We are able to tell from the magnitude of the coefficients which variables are the most significant predictors:
- Yards to goal
- Distance
- 3rd Down
- 1st Down
- 4th Down
XGBoost
Next we'll try to achieve better predictions with a boosted model, specifically we will use XGBoost. This model can be more flexible than the models we trained previously, i.e. better at predicting with non-linear relationships.
import xgboost as xgb
xreg = xgb.XGBRegressor()
xreg.fit(X_train, y_train)
y_pred = xreg.predict(X_test)
rmse = mean_squared_error(y_test, y_pred, squared=False)
print(f'{rmse = }')
mae = median_absolute_error(y_test, y_pred)
print(f'{mae = }')
RMSE = 5.21
MAE = 4.291
Predictability
As it turns out, we do not benefit from the added flexibility that comes with the more complex boosted model. RMSE and MAE are similar to what we saw previously.
Explainability
We can use the Shapley values to identify the most important predictors like we did with the coefficients in the LASSO Regression. Also like the LASSO Regression, we see the same story as far as which variable is the most important, yards-to-goal.
import shap
explainer = shap.Explainer(xreg)
shap_values = explainer(X)
shap.plots.bar(shap_values)
Some functionality that I love to use in the shap package is being able to look at an individual observation to see how the different predictors impact the final prediction. In the below image, we see that the model is predicting 4.4 points for the offensive team because they are running a play on 1st and 10 at the opponents 21-yardline.

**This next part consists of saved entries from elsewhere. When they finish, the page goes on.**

/-- Every record of a tenant is complete or free (R283). -/
def Tenant.workDone (x : Tenant) : Bool := !(x.records.any fun e => e.2.state == 1#3 || e.2.state == 3#3)

/-- A strand that may still run (R75, R269). -/
def Strand.live (x : Strand) : Bool :=
  x.state == 1#4 || x.state == 2#4 || x.state == 3#4 || x.state == 4#4 || x.state == 8#4

/-- What TEARDOWN needs of its tenant (R75). -/
def State.teardownOk (s : State) (t : Nat) : Bool :=
  (s.tenant t).state == 1#3 && !(s.strands.any fun e => e.2.owner.toNat == t && e.2.live)

/-- TEARDOWN waits, in its first step, for the accesses that carry a slot it zeroises (R269, R283). -/
def State.teardownWaits (s : State) (t : Nat) : Bool :=
  s.teardownOk t && (s.frameListFault t).isNone && (s.boundSlots t).any s.keyInUse

/-- TEARDOWN (R75, R283). DESIGN CHOICE (log 79): a queue in state 0, which R99 does not call enabled, stays there
though its copy in force names the tenant. -/
def State.teardown (s : State) (t : Nat) : Except Nat State :=
  let x := s.tenant t
  let frames := s.frameList t
  if !s.teardownOk t then .error cIllegalState
  else match s.frameListFault t with
  | some c => .error c
  | none =>
    let units := s.scrubUnits t
    let s := s.cancelTenant t
    let s := { s with queues := mapTable s.queues fun _ q =>
      if q.state != 0#3 && q.owner == some t then
        { q with state := if q.disabling then 0#3 else 5#3, code := BitVec.ofNat 8 cCancelled
                 woken := false, current := none, disabling := false }
      else q }
    let s := s.eraseBound t
    let s := { s with frames := (framesOf frames).foldl (fun m f => insertAt m f 4#4) s.frames }
    let s := if x.world = 0#6 then s else
      x.diesNamed.foldl (fun s d =>
        let shared := s.tenants.any fun e => e.1 != t && e.2.state == 1#3 && e.2.world == x.world &&
          e.2.diesNamed.contains d
        if shared then s else s.updDie d fun y => { y with latch := 2#2 }) s
    .ok (s.updTenant t fun x => ({ x with
      state := 2#3, result := 0#8, keyValid := false, scrubAll := units } : Tenant).setScrub units)

/-- The die a unit lies on. -/
def ScrubUnit.die : ScrubUnit → Nat
  | .frame f => homeDie (f * 65536)
  | .spad c _ => dieOfCore c

/-- The dies a scrub needs live: those CORES names and those whose stacks hold its frames (R285). -/
def Tenant.scrubDies (x : Tenant) : List Nat := (x.diesNamed ++ x.scrubAll.map ScrubUnit.die).eraseDups

/-- Zero a frame under slot 0, byte and tag (R275, R284). -/
def State.zeroFrame (s : State) (f : Nat) : State :=
  let s := s.clearMeasured (65536 * f)
  let out (b : Nat) : Bool := !decide (1024 * f ≤ b ∧ b < 1024 * (f + 1))
  { s with
    mem := keepKeys (fun a => out (a / 64)) s.mem
    mtags := keepKeys out s.mtags
    mkeys := (List.range 1024).foldl (fun m i => insertAt m (1024 * f + i) (s.keyName 0))
      (keepKeys out s.mkeys)
    poison := keepKeys out s.poison
    dies := s.dies.map fun d => { d with cellar := d.cellar.filter out } }

/-- Zero a unit of a scratchpad (R284). -/
def State.zeroSpad (s : State) (c u : Nat) : State :=
  let out (a : Nat) : Bool := !decide (65536 * u ≤ a ∧ a < 65536 * (u + 1))
  s.updCore c fun x => { x with
    spad := keepKeys out x.spad, stags := keepKeys (fun b => out (64 * b)) x.stags
    poison := x.poison.filter fun b => out (64 * b) }

/-- The cores CORES names, as core keys. -/
def Tenant.coreKeys (x : Tenant) : List Nat :=
  (List.range 4).flatMap fun d => (List.range 40).filterMap fun c =>
    if (x.cores.toList.getD d 0#40).getLsbD c then some (coreKey d c) else none

/-- A scrub runs: its tenant is in state 2 and its dies are live (R284, R285). -/
def State.scrubRuns (s : State) (t : Nat) : Bool :=
  (s.tenant t).state == 2#3 && (s.tenant t).scrubDies.all fun d => (s.die d).fence == 0#2

/-- The scrub engine writes the next 64 KiB (R284). -/
def State.scrubOne (s : State) (t : Nat) : State :=
  match s.scrubRuns t, (s.tenant t).scrubLeft with
  | true, u :: l =>
    let s := match u with
      | .frame f => s.zeroFrame f
      | .spad c k => s.zeroSpad c k
    s.updTenant t fun x => x.setScrub l
  | _, _ => s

from random import randint
random_play = randint(0, X.shape[0])
shap.plots.waterfall(shap_values[random_play])
Conclusion
In our evaluation of ML models for expected points prediction, we compared simple linear regression, lasso regression, and a boosted regression model. While all showed similar performance, lasso regression slightly outperformed the others. Its adeptness in handling multicollinearity proved advantageous in this dynamic context. Each model offers unique strengths, with simple linear regression's interpretability and the boosted model's ability to capture complex relationships. Overall, lasso regression stands as the top choice for its balanced performance and potential for practical application in NCAA football analytics.
While we are only able to explain 9% of the expected point variance with our selected variables and model, that's ok. We will seek to explain more of the variance with future models (e.g. offensive strength, defensive strength, homefield advantage, etc.). The purpose of this model will be to give a baseline that we can use to calculate the things like team strength and homefield advantage.